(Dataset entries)

________________________

-- ==== Sys2Proof/Machine/Moves.lean ====
section
/-! DEFINITION. Stream instructions: scalar loads and stores, page loads, copies and multicasts, and the time limit of remote accesses
(R107, R111, R126, R129, R133, R142, R149, R154, R157, R164, R172-R174, R333). -/
namespace Sys2Proof.Machine

/-- An address that an engine's scalar access may not name: misaligned, or control space (R133). -/
def scalarDenied (a : Nat) : Bool := a % 8 != 0 || selOf a == 15

/-- End a stream instruction with a code and the block that it aimed at; a skew of another block's unit leaves that unit's epoch (R147). -/
def State.moveEnd (s : State) (e : EngineId) (x : Entry) (r : Reply) (c : Code) (a : Nat) : State :=
  s.setEntry e { x.failBy r c (blockOf a) with completed := true }

/-- Read through a reader that answers accesses of other blocks from a reply. -/
def State.readVia (s : State) (e : EngineId) (a n : Nat) (r : Reply) : Code × List Byte := s.replyReader e [(a, n)] r a n

/-- CTL_LDS (R110, R111, R133): `r` answers a read of another block; a later instruction that has written the register keeps its value there. -/
def execCtlLds (e : EngineId) (r : Reply) (s : State) : Out :=
  s.unitOp e .stream 0x0D fun x =>
  let a := (sGet x.sr (fld x.word 25 21)).toNat
  need (s.replyFits [(a, 8)] r) "the reply does not answer the read" <|
  if scalarDenied a then .next (s.moveEnd e x r .accessDenied a)
  else
    need (!s.heldReads e [(a, 8)]) "the read waits at its unit" <|
    let s' := s.noteReads e [(a, 8)]
    match s.readVia e a 8 r with
    | (.ok, b) =>
      let s' := s'.setEntry e (x.finish .ok)
      .next (if (s.eng e).overwritten x (fld x.word 20 16) then s' else s'.setS e (fld x.word 20 16) (BitVec.ofNat 64 (leNat b)))
    | (c, _) => .next (s'.moveEnd e x r c a)

/-- CTL_STS (R111, R133): `r` answers a write to another block. -/
def execCtlSts (e : EngineId) (r : Reply) (s : State) : Out :=
  s.unitOp e .stream 0x0E fun x =>
  let a := (sGet x.sr (fld x.word 25 21)).toNat
  if scalarDenied a then .next (s.moveEnd e x r .accessDenied a)
  else
    need (!s.heldReads e [(a, 8)]) "the write waits at its unit" <|
    let q := s.drainWrite e none a (leBytes 8 (sGet x.sr (fld x.word 20 16)).toNat) r.write
    if q.2 = .ok then .next (q.1.setEntry e { x.finish .ok with wrote := true }) else .next (q.1.moveEnd e x r q.2 a)

/-! ## Instruction pages -/

/-- Instructions from the bytes of a load, from an index upward (R107). -/
def putInstr (m : Tbl IWord) (i : Nat) : List (List Byte) → Tbl IWord
  | [] => m
  | b :: bs => putInstr (Tbl.set (fun _ => 0#128) m i (BitVec.ofNat 128 (leNat b))) (i + 1) bs

/-- Mark pages as bad or good, and as loading or not. -/
def Engine.markPages (g : Engine) (page count : Nat) (bad loading : Bool) : Engine :=
  let set (v : Vector Bool 16) (b : Bool) : Vector Bool 16 := Vector.ofFn fun p => if page ≤ p.val ∧ p.val < page + count then b else v.get p
  { g with pageBad := set g.pageBad bad, pageLoading := set g.pageLoading loading }

/-- A load of pages ends: its bytes become instructions, or the pages hold none (R129, R149). -/
def Engine.loadPages (g : Engine) (page count : Nat) (c : Code) (b : List Byte) : Engine :=
  if c = .ok then { g.markPages page count false false with imem := putInstr g.imem (1024 * page) (chunksOf 16 b.length b) }
  else g.markPages page count true false

/-- Bytes of `count` pages. -/
def pageBytes (count : Nat) : Nat := 16384 * count

/-- CTL_PAGE (R129): `r` answers a load from another block; what R129 refuses was refused at issue. -/
def execCtlPage (e : EngineId) (r : Reply) (s : State) : Out :=
  s.unitOp e .stream 0x06 fun x =>
  let a := (sGet x.sr (fld x.word 20 16)).toNat
  let page := fld x.word 24 21
  let count := fld x.word 29 25
  need (s.replyFits [(a, pageBytes count)] r && !s.heldReads e [(a, pageBytes count)]) "a read waits at its unit, or the reply does not answer the load" <|
  let q := s.readVia e a (pageBytes count) r
  let s' := (s.noteReads e [(a, pageBytes count)]).modEng e fun g => g.loadPages page count q.1 q.2
  if q.1 = .ok then .next (s'.setEntry e (x.finish .ok)) else .next (s'.moveEnd e x r q.1 a)

/-! ## Copies -/

/-- The data rows and the scale bytes of a source, scales checked first (R157, R164). -/
def Entry.copySource (x : Entry) (rd : Reader) : Except Stop (List (List Byte) × List (List Nat)) :=
  let a := x.desc (fld x.word 27 22)
  match a.fmt with
  | none => .error (.accessDenied, 0)
  | some f =>
    match (if f.isBlock then readScales rd a (x.scaleDesc a) 0 else .ok []) with
    | .error e => .error e
    | .ok sc =>
      match readRows rd (rowBytes f f.isBlock a.n0) a.rowAddrs with
      | .error e => .error e
      | .ok rows => .ok (rows, sc)

/-- The writes of a copy: bytes unchanged, each scale with the tag of its new place (R126, R164). -/
def Entry.copyWrites (x : Entry) (rows : List (List Byte)) (sc : List (List Nat)) : Writes :=
  let d := x.desc (fld x.word 21 16)
  let nb := blocksOf d.n0
  d.rowAddrs.zip rows ++
    (if d.scaled false then ((List.range d.rows).zip ((x.scaleDesc d).rowAddrs.zip sc)).map fun p =>
        (p.2.1, ((List.range nb).zip p.2.2).flatMap fun q => leBytes 2 (scaleEntry q.2 (d.blk0 + p.1 * nb + q.1)))
      else [])

/-- Write everything, and keep the first failure with its block. -/
def State.writeAll (s : State) (x : Entry) (c : Code) : Writes → State × Option (Code × Nat)
  | [] => (s, none)
  | w :: rest =>
    let r := s.drainWrite x.eng (some x.epoch) w.1 w.2 c
    let q := r.1.writeAll x c rest
    (q.1, if r.2 = .ok then q.2 else some (r.2, blockOf w.1))

/-- Places of writes. -/
def Writes.places (w : Writes) : List (Nat × Nat) := w.map fun p => (p.1, p.2.length)

/-! A copy whose source read fails, or that times out, leaves its destination partly written: every sector holds its old or its new bytes (R157,
R174, R175). Which ones is free. -/

/-- The bytes of a source row as far as they arrived: of a row in this block by sector, of another block's those that its reply holds. -/
def State.arrived (s : State) (e : EngineId) (reads : List (Nat × Nat)) (r : Reply) (a n : Nat) : List (Option Byte) :=
  if s.isLocal a then
    (sectorsOf a n).flatMap fun p => match s.readAs (.engine e) p.1 p.2 with
      | (.ok, b) => b.map some
      | _ => List.replicate p.2 none
  else
    let b := (((cutReply (reads.filter fun p => !s.isLocal p.1) r.data).find? fun p => p.1 == a).map Prod.snd).getD []
    b.map some ++ List.replicate (n - b.length) none

/-- The sectors of a destination row whose bytes have all arrived. -/
def wholePieces (dst : Nat) (l : List (Option Byte)) : Writes :=
  (sectorsOf dst l.length).filterMap fun p =>
    let b := ((l.drop (p.1 - dst)).take p.2).filterMap id
    if b.length = p.2 then some (p.1, b) else none

/-- What a copy can have written when it ends early: nothing before the scales of its source have passed (R164). -/
def State.partWrites (s : State) (x : Entry) (reads : List (Nat × Nat)) (r : Reply) : Writes :=
  let a := x.desc (fld x.word 27 22)
  let d := x.desc (fld x.word 21 16)
  match a.fmt with
  | none => []
  | some f =>
    match (if f.isBlock then readScales (s.replyReader x.eng reads r) a (x.scaleDesc a) 0 else .ok []) with
    | .error _ => []
    | .ok sc =>
      (d.rowAddrs.zip a.rowAddrs).flatMap (fun p => wholePieces p.1 (s.arrived x.eng reads r p.2 (rowBytes f f.isBlock a.n0)))
        ++ (x.copyWrites [] sc).flatMap fun w => wholePieces w.1 (w.2.map some)

/-- The writes among these that took place: a free choice (R157, R174). -/
def State.chosen (s : State) (w : Writes) : Writes := w.filter fun p => Config.copied s.drawn p.1

/-- MOV_COPY (R35, R126, R157, R164, R333): `r` answers the reads and the writes that leave this block. -/
def execMovCopy (e : EngineId) (r : Reply) (s : State) : Out :=
  s.unitOp e .stream 0x60 fun x =>
  let reads := x.readList (fld x.word 27 22) false
  let places := x.readList (fld x.word 21 16) false
  let dst := (x.desc (fld x.word 21 16)).base
  need (!s.readsWait x (reads ++ places)) "an access waits at its unit" <|
  need (s.replyFits reads r) "the reply does not answer the reads" <|
  match s.epochRefusal e x.epoch (reads ++ places) with
  | some ep => .next (s.setEntry e { x.fail .epochSkew ep with completed := true })
  | none =>
    let s' := s.noteReads e reads
    match x.copySource (s.replyReader e reads r) with
    | .error (c, d) =>
      let q := s'.writeAll x r.write (s.chosen (s.partWrites x reads r))
      .next (q.1.draw.setEntry e { x.failBy r c d with completed := true, wrote := true })
    | .ok (rows, sc) =>
      let q := s'.writeAll x r.write (x.copyWrites rows sc)
      match q.2 with
      | none => .next (q.1.setEntry e { x.finish .ok with wrote := true })
      | some (c, b) => .next (q.1.moveEnd e x r c (b * 2 ^ 52 + dst % 2 ^ 52))

/-- Whether a multicast is refused as a whole (R173). -/
def State.mcastDenied (s : State) (x : Entry) : Bool :=
  let w := x.word
  let sq := bitOf w 38
  let lo := (sGet x.sr (fld w 32 28)).toNat
  let hi := (sGet x.sr (fld w 37 33)).toNat
  let d := x.desc (fld w 21 16)
  let region := if sq then 2 else 3
  (if sq then decide (2 ^ 40 ≤ lo) else decide (2 ^ 16 ≤ hi)) || !s.isLocal d.base || selOf d.base != region
    || (d.scaled false && (!s.isLocal (x.scaleDesc d).base || selOf (x.scaleDesc d).base != region))

/-- The writes of one destination of a multicast (R172): the field is replaced in the address of every row (DESIGN CHOICE, log entry 74). -/
def Writes.aimed (w : Writes) (n : Nat) (sq : Bool) : Writes := w.map fun p => (retarget p.1 n sq, p.2)

/-- Write the copies of a multicast one destination after another: a destination that refuses is skipped, and the lowest one's code is kept
(R174). -/
def State.mcastWrite (s : State) (x : Entry) (w : Writes) : List Nat → State × Option (Code × Nat)
  | [] => (s, none)
  | n :: rest =>
    let aim := Writes.aimed w n (bitOf x.word 38)
    match s.epochRefusal x.eng x.epoch aim.places with
    | some ep => ((s.mcastWrite x w rest).1, some (.epochSkew, ep))
    | none =>
      let r := s.writeAll x .ok aim
      let q := r.1.mcastWrite x w rest
      (q.1, match r.2 with
        | some c => some c
        | none => q.2)

/-- What each destination of a multicast holds when its source read has failed (R174). -/
def State.mcastPart (s : State) (x : Entry) (w : Writes) (dests : List Nat) : State :=
  (dests.foldl (fun (q : State) n => (q.mcastWrite x (w.filter fun p => Config.copied s.drawn (retarget p.1 n (bitOf x.word 38))) [n]).1) s)

/-- MOV_MCAST (R35, R126, R164, R172-R174, R333): `r` answers reads of another block. -/
def execMovMcast (e : EngineId) (r : Reply) (s : State) : Out :=
  s.unitOp e .stream 0x61 fun x =>
  let reads := x.readList (fld x.word 27 22) false
  let places := x.readList (fld x.word 21 16) false
  let dests := mcastDests x.word x.sr
  let base := (x.desc (fld x.word 21 16)).base
  if s.mcastDenied x then .next (s.moveEnd e x r .accessDenied base)
  else if dests.isEmpty then .next (s.setEntry e (x.finish .ok))
  else
    let all := reads ++ dests.flatMap fun n => places.map fun p => (retarget p.1 n (bitOf x.word 38), p.2)
    need (!s.readsWait x all) "an access waits at its unit" <|
    need (s.replyFits reads r) "the reply does not answer the reads" <|
    match s.epochRefusal e x.epoch reads with
    | some ep => .next (s.setEntry e { x.fail .epochSkew ep with completed := true })
    | none =>
      let s' := s.noteReads e reads
      match x.copySource (s.replyReader e reads r) with
      | .error (c, d) =>
        .next ((s'.mcastPart x (s.partWrites x reads r) dests).draw.setEntry e
          { x.failBy r c d with completed := true, wrote := true })
      | .ok (rows, sc) =>
        let q := s'.mcastWrite x (x.copyWrites rows sc) dests
        match q.2 with
        | none => .next (q.1.setEntry e { x.finish .ok with wrote := true })
        | some (c, d) => .next (q.1.setEntry e { x.failAt c d with completed := true, wrote := true })

/-! ## The time limit -/

/-- The accesses of an instruction that may leave this block while it runs. -/
def State.timedReads (x : Entry) : List (Nat × Nat) :=
  let w := x.word
  let lst (i : Nat) : List (Nat × Nat) := x.readList i false
  match opOf w with
  | 0x06 => [((sGet x.sr (fld w 20 16)).toNat, 1)]
  | 0x0D => [((sGet x.sr (fld w 25 21)).toNat, 8)]
  | 0x0E => [((sGet x.sr (fld w 25 21)).toNat, 8)]
  | 0x60 => lst (fld w 27 22) ++ lst (fld w 21 16)
  | 0x61 => lst (fld w 27 22)
  | op => if buffered op && op != 0x52 then x.ownReads else []

/-- Whether an entry waits for another block or in a wait of the sync unit, which remote_timeout bounds (R133, R142, R143, R157). -/
def State.timed (s : State) (x : Entry) : Bool :=
  let op := opOf x.word
  !x.done && (op == 0x83 || ((op == 0x81 || op == 0x82) && x.sent) || s.remoteReads (State.timedReads x))

/-- The target block of a time-out, where there is one (R147). -/
def State.timedDetail (s : State) (x : Entry) : Nat :=
  match (State.timedReads x).find? fun p => !s.isLocal p.1 with
  | some p => blockOf p.1
  | none => noDetail .timeout x.idx

/-- What an instruction that times out leaves behind: the pages of a load hold no valid instructions (R129), a copy's destination is partly written
(R157), a continuing matrix instruction finds nothing to continue (R94). -/
def State.timedOut (s : State) (e : EngineId) (x : Entry) : State :=
  match opOf x.word with
  | 0x06 => s.modEng e fun g => g.markPages (fld x.word 24 21) (fld x.word 29 25) true false
  | 0x60 => (s.writeAll x .ok (s.chosen (s.partWrites x (x.readList (fld x.word 27 22) false) ⟨.timeout, [], .ok, 0#32⟩))).1.draw
  | 0x61 => (s.mcastPart x (s.partWrites x (x.readList (fld x.word 27 22) false) ⟨.timeout, [], .ok, 0#32⟩) (mcastDests x.word x.sr)).draw
  | _ => s.arrayFails e x

/-- REMOTE_ACCESS_TIMEOUT (R129, R142, R143, R157): remote_timeout has passed for an instruction, or for an access that
the Floor router carries (its number is 2^32 or more). A wait for an epoch stands behind no fence but those of its own queue. -/
def execRemoteAccessTimeout (e : EngineId) (id : Nat) (s : State) : Out :=
  let g := s.eng e
  if s.net.outs.any fun o => o.who == .engine e && o.access == id then
    .next ((s.net.outs.filter fun o => o.access == id && o.reply.isNone).foldl (fun s o => s.pieceDone o .timeout o.dst []) s)
  else
  needSome (g.inflight.find? fun y => y.id == id) "no such instruction in flight" fun x =>
  need (s.timed x && (!g.fenced x || (opOf x.word == 0x83 && g.front .sync == some x))) "the instruction waits for nothing that the limit bounds" <|
  .next ((s.timedOut e x).setEntry e { x.fail .timeout (s.timedDetail x) with completed := true })

end Sys2Proof.Machine
end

________________________

**What this task involves:**
Scan the entries above and copy each line where "mcastDenied" occurs.

**Response:**
def State.mcastDenied (s : State) (x : Entry) : Bool :=
  if s.mcastDenied x then .next (s.moveEnd e x r .accessDenied base)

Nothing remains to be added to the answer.